HOMILY & IDEAS

Ezekiel 33:7-9; Psalm 95:1-2, 6-7, 8-9; Romans 13:8-9; Matthew 18:15-20

When I was in my late teens I sang in my church choir in Our Lady of the Rosary Church in Spencer, Massachusetts. We were about 25 members in all and I remember us being the biggest and most wonderful cast of characters youÕve ever seen assembled. We were different shapes, sizes, ages and ethnicities but we all loved to sing and we made a beautiful noise.

I spent a number of years in that choir loft. In fact, every time I attended Mass during those years I was in the choir loft with a birdseye view of all the goings on. You knew where the same people would sit week after week. You would notice if they were missing or on vacation. You could see those who were reading the bulletin during the homily -- which never happens here, thank God! You could see young siblings get separated by their parents because they were either fighting with one another, or having a little bit too much fun. During Midnight Mass and Easter morning you would see a colorful and wonderful wall to wall sea of people.

I was thinking about my days in the choir this past week because I was thinking about the power of prayer when a community comes together and prays; for in the Gospel this week is reads -- If two of you agree on earth about anything for which they are to pray, it shall be granted to them by my heavenly Father. for where two or three are gathered together in my name, there am I in the midst of them.

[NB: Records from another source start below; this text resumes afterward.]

theorem displacement_add (dir : Direction) (m n : Phase) :
    displacement dir (m + n) = displacement dir m + displacement dir n := by
  cases dir with
  | forward => rfl
  | backward => exact neg_add m n

theorem delta_of_steady {style : Style} {p : Phase} (h : Steady p style) : delta style p = stride style := by
  cases style with
  | single => rw [delta_single, h]; rfl
  | double => rw [delta_double, h]; rfl
  | interleave => rfl
  | microstep => rfl

/-- A move by one index exchanges even and odd ones. -/
theorem oddIndex_add_four (dir : Direction) (p : Phase) : oddIndex (p + displacement dir 4#5) = !oddIndex p := by
  rw [oddIndex_eq, oddIndex_eq, ← decide_not, ← decide_not, ← decide_not, decide_eq_decide]
  cases dir with
  | forward => rw [displacement]; bv_omega
  | backward => rw [displacement]; bv_omega

theorem oddIndex_add_eight (dir : Direction) (p : Phase) : oddIndex (p + displacement dir 8#5) = oddIndex p := by
  rw [oddIndex_eq, oddIndex_eq, ← decide_not, ← decide_not, decide_eq_decide]
  cases dir with
  | forward => rw [displacement]; bv_omega
  | backward => rw [displacement]; bv_omega

/-- R201, R204: after any step the phase is one from which the style moves by its steady stride. -/
theorem steady_nextPhase (dir : Direction) (style : Style) (p : Phase) : Steady (nextPhase dir style p) style := by
  rw [nextPhase_eq_add]
  cases style with
  | single => cases h : oddIndex p <;> simp [Steady, h, oddIndex_add_four, oddIndex_add_eight]
  | double => cases h : oddIndex p <;> simp [Steady, h, oddIndex_add_four, oddIndex_add_eight]
  | interleave => trivial
  | microstep => trivial

/-! ### Many steps -/

theorem phaseAfter_succ (dir : Direction) (style : Style) (n : Nat) (p : Phase) :
    phaseAfter dir style (n + 1) p = nextPhase dir style (phaseAfter dir style n p) := by
  induction n generalizing p with
  | zero => rfl
  | succ n ih => exact ih (nextPhase dir style p)

theorem steady_phaseAfter {n : Nat} (hn : 1 ≤ n) (dir : Direction) (style : Style) (p : Phase) :
    Steady (phaseAfter dir style n p) style := by
  obtain ⟨m, rfl⟩ := Nat.exists_eq_add_of_le' hn
  rw [phaseAfter_succ]
  exact steady_nextPhase dir style _

/-- From a steady phase every step is one stride. -/
theorem phaseAfter_of_steady (dir : Direction) {style : Style} {p : Phase} (h : Steady p style) (n : Nat) :
    phaseAfter dir style n p = p + displacement dir (BitVec.ofNat 5 (stride style * n)) := by
  induction n generalizing p with
  | zero => cases dir <;> simp [phaseAfter, displacement]
  | succ n ih =>
    rw [phaseAfter, ih (steady_nextPhase dir style p), nextPhase_eq_add, delta_of_steady h, add_assoc,
      ← displacement_add, ← BitVec.ofNat_add, Nat.mul_succ, Nat.add_comm]

theorem phaseAfter_forward_of_steady {style : Style} {p : Phase} (h : Steady p style) (n : Nat) :
    phaseAfter .forward style n p = p + BitVec.ofNat 5 (stride style * n) := phaseAfter_of_steady .forward h n

theorem phaseAfter_backward_of_steady {style : Style} {p : Phase} (h : Steady p style) (n : Nat) :
    phaseAfter .backward style n p = p - BitVec.ofNat 5 (stride style * n) :=
  (phaseAfter_of_steady .backward h n).trans (sub_eq_add_neg _ _).symm

/-- Strides that together make a whole turn of 32 return to the start. -/
theorem phaseAfter_turn (dir : Direction) {style : Style} {p : Phase} (h : Steady p style) {n : Nat}
    (hn : 32 ∣ stride style * n) : phaseAfter dir style n p = p := by
  have hzero : BitVec.ofNat 5 (stride style * n) = 0#5 := BitVec.eq_of_toNat_eq (Nat.mod_eq_zero_of_dvd hn)
  rw [phaseAfter_of_steady dir h, hzero]
  cases dir <;> simp [displacement]

theorem steady_phaseAfter_of_steady (dir : Direction) {style : Style} {p : Phase} (h : Steady p style) (n : Nat) :
    Steady (phaseAfter dir style n p) style := by
  cases n with
  | zero => exact h
  | succ n => exact steady_phaseAfter (Nat.succ_pos n) dir style p

/-- From a steady phase, the steps BACKWARD visit the phases of the steps FORWARD in reverse. -/
theorem phaseAfter_backward_forward {style : Style} {p : Phase} (h : Steady p style) {k n : Nat} (hk : k ≤ n) :
    phaseAfter .backward style k (phaseAfter .forward style n p) = phaseAfter .forward style (n - k) p := by
  obtain ⟨m, rfl⟩ := Nat.exists_eq_add_of_le' hk
  rw [phaseAfter_backward_of_steady (steady_phaseAfter_of_steady .forward h _), phaseAfter_forward_of_steady h,
    phaseAfter_forward_of_steady h, Nat.add_sub_cancel, Nat.mul_add, BitVec.ofNat_add, ← add_assoc,
    add_sub_cancel_right]

/-- From a steady phase, the steps BACKWARD undo as many FORWARD. -/
theorem phaseAfter_backward_forward_self {style : Style} {p : Phase} (h : Steady p style) (n : Nat) :
    phaseAfter .backward style n (phaseAfter .forward style n p) = p := by
  rw [phaseAfter_backward_forward h le_rfl, Nat.sub_self, phaseAfter]

/-- From any phase, the steps BACKWARD undo as many FORWARD but for the first step, from which they take a stride. -/
theorem phaseAfter_backward_forward_any {n : Nat} (hn : 1 ≤ n) (style : Style) (p : Phase) :
    phaseAfter .backward style n (phaseAfter .forward style n p) =
      nextPhase .forward style p - BitVec.ofNat 5 (stride style) := by
  obtain ⟨m, rfl⟩ := Nat.exists_eq_add_of_le' hn
  have hsteady := steady_nextPhase .forward style p
  have hback := phaseAfter_backward_forward_self hsteady m
  rw [phaseAfter_succ .backward, phaseAfter, hback, nextPhase_backward, delta_of_steady hsteady]

/-! ### DOUBLE -/

/-- Settles O56: an odd index is DOUBLE's steady phase. -/
theorem doubleLandsOnOddIndex : Obligations.DoubleLandsOnOddIndex := by
  intro dir p n
  refine ⟨fun hn => ?_, ?_, ?_⟩
  · have hodd : oddIndex (phaseAfter dir .double n p) = true := steady_phaseAfter hn dir .double p
    exact ⟨hodd, by rw [energized_patternOf, hodd]; rfl⟩
  · rw [nextPhase_forward, delta_double, apply_ite (BitVec.ofNat 5)]; rfl
  · rw [nextPhase_backward, delta_double, apply_ite (BitVec.ofNat 5)]; rfl

/-- Settles O50: from an odd index all steps are of 8; from an even one the first is of 4, and 4 + 8k is no multiple of
32. -/
theorem doubleForwardReturnsOnlyFromOddIndex : Obligations.DoubleForwardReturnsOnlyFromOddIndex := by
  intro p
  refine ⟨fun hodd => ?_, fun heven n hn => ?_⟩
  · have hsteady : Steady p .double := hodd
    exact ⟨phaseAfter_turn .forward hsteady (by decide), phaseAfter_turn .forward hsteady (by decide)⟩
  · obtain ⟨m, rfl⟩ := Nat.exists_eq_add_of_le' hn
    have hend : (phaseAfter .forward .double (m + 1) p).toNat = (p.toNat + 4 + 8 * m) % 32 := by
      rw [phaseAfter, phaseAfter_forward_of_steady (steady_nextPhase .forward .double p), nextPhase_forward,
        delta_double, heven]
      simp [stride]
    refine ⟨hend, fun hreturn => ?_⟩
    rw [hreturn] at hend
    omega

/-- Settles O51: from an even index only the first of the steps FORWARD is of 4. -/
theorem doubleBackwardUndoesForwardOnlyFromOddIndex : Obligations.DoubleBackwardUndoesForwardOnlyFromOddIndex := by
  refine fun p n => ⟨fun hodd => ?_, fun heven hn => ?_⟩
  · have hsteady : Steady p .double := hodd
    exact ⟨fun k _ => phaseAfter_forward_of_steady hsteady k, fun k hk => phaseAfter_backward_forward hsteady hk⟩
  · rw [phaseAfter_backward_forward_any hn, nextPhase_forward, delta_double, heven]
    change p + 4#5 - 8#5 = p - 4#5
    bv_omega

/-! ### SINGLE -/

/-- Settles O52: an even index is SINGLE's steady phase, and from an odd one the first step FORWARD is 4 short of a
stride. -/
theorem singleMirrorsDouble : Obligations.SingleMirrorsDouble := by
  refine fun p n => ⟨fun dir hn => ?_, fun heven dir => ?_, ?_, ?_, fun hn => ⟨fun hreturn => ?_, fun heven => ?_⟩⟩
  · have heven : oddIndex (phaseAfter dir .single n p) = false := steady_phaseAfter hn dir .single p
    exact ⟨heven, by rw [energized_patternOf, heven]; rfl⟩
  · exact phaseAfter_turn dir (style := .single) heven (by decide)
  · rw [nextPhase_forward, delta_single, apply_ite (BitVec.ofNat 5)]; rfl
  · rw [nextPhase_backward, delta_single, apply_ite (BitVec.ofNat 5)]; rfl
  · by_contra hodd
    rw [phaseAfter_backward_forward_any hn, nextPhase_forward, delta_single, eq_true_of_ne_false hodd] at hreturn
    have hshort : p + 4#5 - 8#5 ≠ p := by bv_omega
    exact hshort hreturn
  · exact phaseAfter_backward_forward_self (style := .single) heven n
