-- ==== Sys2Proof/Config.lean ====
section
/-! DEFINITION. The free values: constants with no body, for the values the manual leaves open (log entries 10, 11, 41).
No proof can see what they are, so a statement that holds of the model holds whatever they are. -/

namespace Sys2Proof

/-- Whether a running time with a part of a second left is shown rounded up: LIST_QUEUE carries the remaining
time "in seconds" (R115) and the manual states no rounding. The argument is the time left in milliseconds. -/
opaque Config.partialSecondUp : Nat → Bool

/-- The byte that carries the cause of a LINK notice ROUND_ENDED (Table 5-10): no table of the manual numbers
these causes. The argument is 0 for FAILED, 1 for NO_CHANNEL, 2 for DISPLACED. -/
opaque Config.roundEndedCause : Nat → Byte

/-- Whether, at a load, DKEY had been accepted as a press and its hold timer expired before the completion (R165, R183): no
command of the table falls within the load, so none says it. The argument is the number of the load. -/
opaque Config.holdAtLoad : Nat → Bool

end Sys2Proof
end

My favorite image of this power was experienced at the Easter Vigil each year. All the lights would go out in the Church one by one. Until all the lights were off except up in the choir loft. Then we would turn our overhead light out, and the organist would turn out her light which illuminated the sheet music and finally we would be in complete darkness.

Slowly the deacon would bring in the Paschal Candle chanting -- Christ our Light -- until he reached the front of the Church and then from the best view in the Church I would watch this flame get spread down the pews and aisles from candle to candle, and in a matter of moments the entire church would be bright enough to illuminate the ribbing of the high vaulted ceilings in this massive, gothic structure.

I loved that moment. It was powerful. One could see the power of community. The power of our individual lights united. The power of prayer.

I guess this is the image that I have carried around with me all of these years illustrating the power of community prayer. I believe in it as clearly as I could see the hundreds of candles illuminating a once dark church.

And, yesterday when I picked up the morning paper and read the headlines that a mid-East peace plan had been agreed upon, I said -- thank you, God, for listening to the prayers that this community has been praying every morning. Thank you for answering our powerful prayer prayed as a community.

Now all these years later I get a similar view of things from the choir loft as a Priest presiding -- but now I am in the front of the Church. And there are times that I wish you and I could trade places for a moment so you could see what I see. It is a beautiful and powerful sight.